Il me semble nécessaire, avant d'aborder ces mutations, de rappeler à grands traits l'évolution industrielle de Genève et les conditions spéci- fiques de ce « Finistère » helvétique.

EVOLUTION ET CONDITIONS DE L'INDUSTRIE GENEVOISE

Abstraction faite de l'imprimerie et de l'industrie du papier, stimulées par la Réforme à laquelle Genève adhère officiellement en 1536, l'indus- trie genevoise débute véritablement avec l'horlogerie, dans la seconde moitié du XVIe siècle. Appliquer l'étiquette industrielle à l'horlogerie de cette époque serait abusif si l'on ne songeait à ce qu'elle est devenue par la suite. En effet, cet artisanat issu de la diaspora protestante ne fera figure d'industrie nationale qu'à partir du XVIIe siècle et, plus encore, du XVIIIe siècle, moment où la Fabrique contrôlera et gérera des marchés qui s'étendront à toute l'Europe et même au-delà. Les expériences textiles des Genevois au cours de ces deux siècles se heurteront à la concurrence lyonnaise, telle la soie, ou seront victimes de la conjoncture, telle l'in-diennerie.

Ce n'est guère qu'après 1860 que Genève réussira à s'insérer dans le grand mouvement de la seconde révolution industrielle qui permettra l'émergence des premières grandes entreprises de la mécanique, de la métallurgie et de la chimie. Eléments majeurs et bien visibles du paysage industriel à côté des fabriques d'horlogerie et d'une poussière de petites entreprises qui se consacrent aux biens de consommation.
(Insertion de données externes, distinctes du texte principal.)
-- ==== Sys2Proof/Decode.lean ====
section
/-! DEFINITION. Decoding host transactions and codes, and the encoder written from the same tables
(spec/30_encoding.md, spec/opcode_table.json). -/

namespace Sys2Proof

/-! The fields of an HBUS word (R88). -/

/-- WE, bit 40. -/
def hbusWe (w : HbusWord) : Bool := w.getLsbD 40
/-- OFF, bits 39 to 32. -/
def hbusOff (w : HbusWord) : BitVec 8 := w.extractLsb' 32 8
/-- WDATA, bits 31 to 0. -/
def hbusData (w : HbusWord) : Word := w.extractLsb' 0 32
/-- The word {WE, OFF, WDATA}. -/
def hbusWord (we : Bool) (off : BitVec 8) (data : Word) : HbusWord := BitVec.ofBool we ++ off ++ data

/-! The constants of a minimum code size (R33, R83). -/

/-- m as a number. -/
def minCodeNat : MinCode → Nat
  | .m2 => 2 | .m3 => 3 | .m4 => 4 | .m5 => 5 | .m6 => 6 | .m7 => 7 | .m8 => 8
/-- The minimum code size of that number, if START accepts it (R130). -/
def minCodeOfNat : Nat → Option MinCode
  | 2 => some .m2 | 3 => some .m3 | 4 => some .m4 | 5 => some .m5 | 6 => some .m6 | 7 => some .m7 | 8 => some .m8
  | _ => none
/-- ROOT_SIZE = 2^m, which is also CLEAR_CODE (R33). -/
def rootSize (m : MinCode) : Nat := 2 ^ minCodeNat m

/-! What the decoder reads of the state. -/

/-- The state the code class map reads (R84, R93): PHASE, CONFIG.FIRST_CHECK, CONFIG.MIN_CODE_SIZE, PREV_VALID, NEXT_CODE. -/
structure CodeCtx where
  phase : Phase
  firstCheck : Bool
  minCode : MinCode
  prevValid : Bool
  nextCode : Nat
deriving DecidableEq, Repr

/-- The state decoding reads: STATE = BUSY tells START from START_BUSY (R190, R191), the rest the code classes. -/
structure Ctx where
  busy : Bool
  codes : CodeCtx
deriving DecidableEq, Repr

/-- The form in which an instruction reaches the block: a host transaction of a size in bits, a code, or, at the end of
the data, no code at all (R87). -/
inductive Encoded
  | hbus (bits : Nat) (word : HbusWord)
  | code (code : Code)
  | noCode
deriving DecidableEq, Repr

/-! Host transactions. -/

/-- A write to CTRL (R90, R189): ABORT takes priority, then START, else nothing. -/
def decodeCtrl (busy : Bool) (d : Word) : Instr :=
  if d.getLsbD 1 then .abort (d.getLsbD 0) (d.extractLsb' 2 30)
  else if d.getLsbD 0 then
    if busy then .startBusy (d.extractLsb' 2 30) else .start (d.extractLsb' 2 30)
  else .ctrlNop (d.extractLsb' 2 30)

/-- An aligned read (10_state.md section 2, R92). -/
def decodeRead (off : BitVec 8) (d : Word) : Instr :=
  if off = 0x00#8 then .rdCtrl d
  else if off = 0x04#8 then .rdConfig d
  else if off = 0x08#8 then .rdInLen d
  else if off = 0x0C#8 then .rdStatus d
  else if off = 0x10#8 then .rdCodeWidth d
  else if off = 0x14#8 then .rdNextCode d
  else if off = 0x18#8 then .rdPrevCode d
  else if off = 0x1C#8 then .rdByteIndex d
  else if off = 0x20#8 then .rdBitIndex d
  else if off = 0x24#8 then .rdOutCountLo d
  else if off = 0x28#8 then .rdOutCountHi d
  else if off = 0x2C#8 then .rdErrCode d
  else if off.getLsbD 6 then .rdUnmapped40 off d
  else if off.getLsbD 7 then .rdUnmapped80 off d
  else .rdUnmapped30 off d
Genève n'ayant pas vraiment de vocation industrielle inscrite dans la géographie, les processus d'industrialisation seront déclenchés entre 1860 et la première guerre mondiale, moins par la présence de facteurs de production abondants — main-d'œuvre et hydro-électricité mises à part — que par le dynamisme d'entrepreneurs-inventeurs. L'absence de matières premières, l'insuffisance des moyens de transport et la médio- crité des relations régionales empêcheront l'industrie genevoise d'acquérir de grandes dimensions. Le milieu industriel genevois a toujours été caractérisé par une certaine insularité, conséquence de l'enclavement territorial, par une inaptitude à investir massivement dans la région et par une habitabilité industrielle très sélective en raison de la rareté des espaces industriels disponibles.

La période de 1920 à 1950 révélera, souvent cruellement, la fragilité des structures industrielles locales et la pauvreté des conditions ambiantes.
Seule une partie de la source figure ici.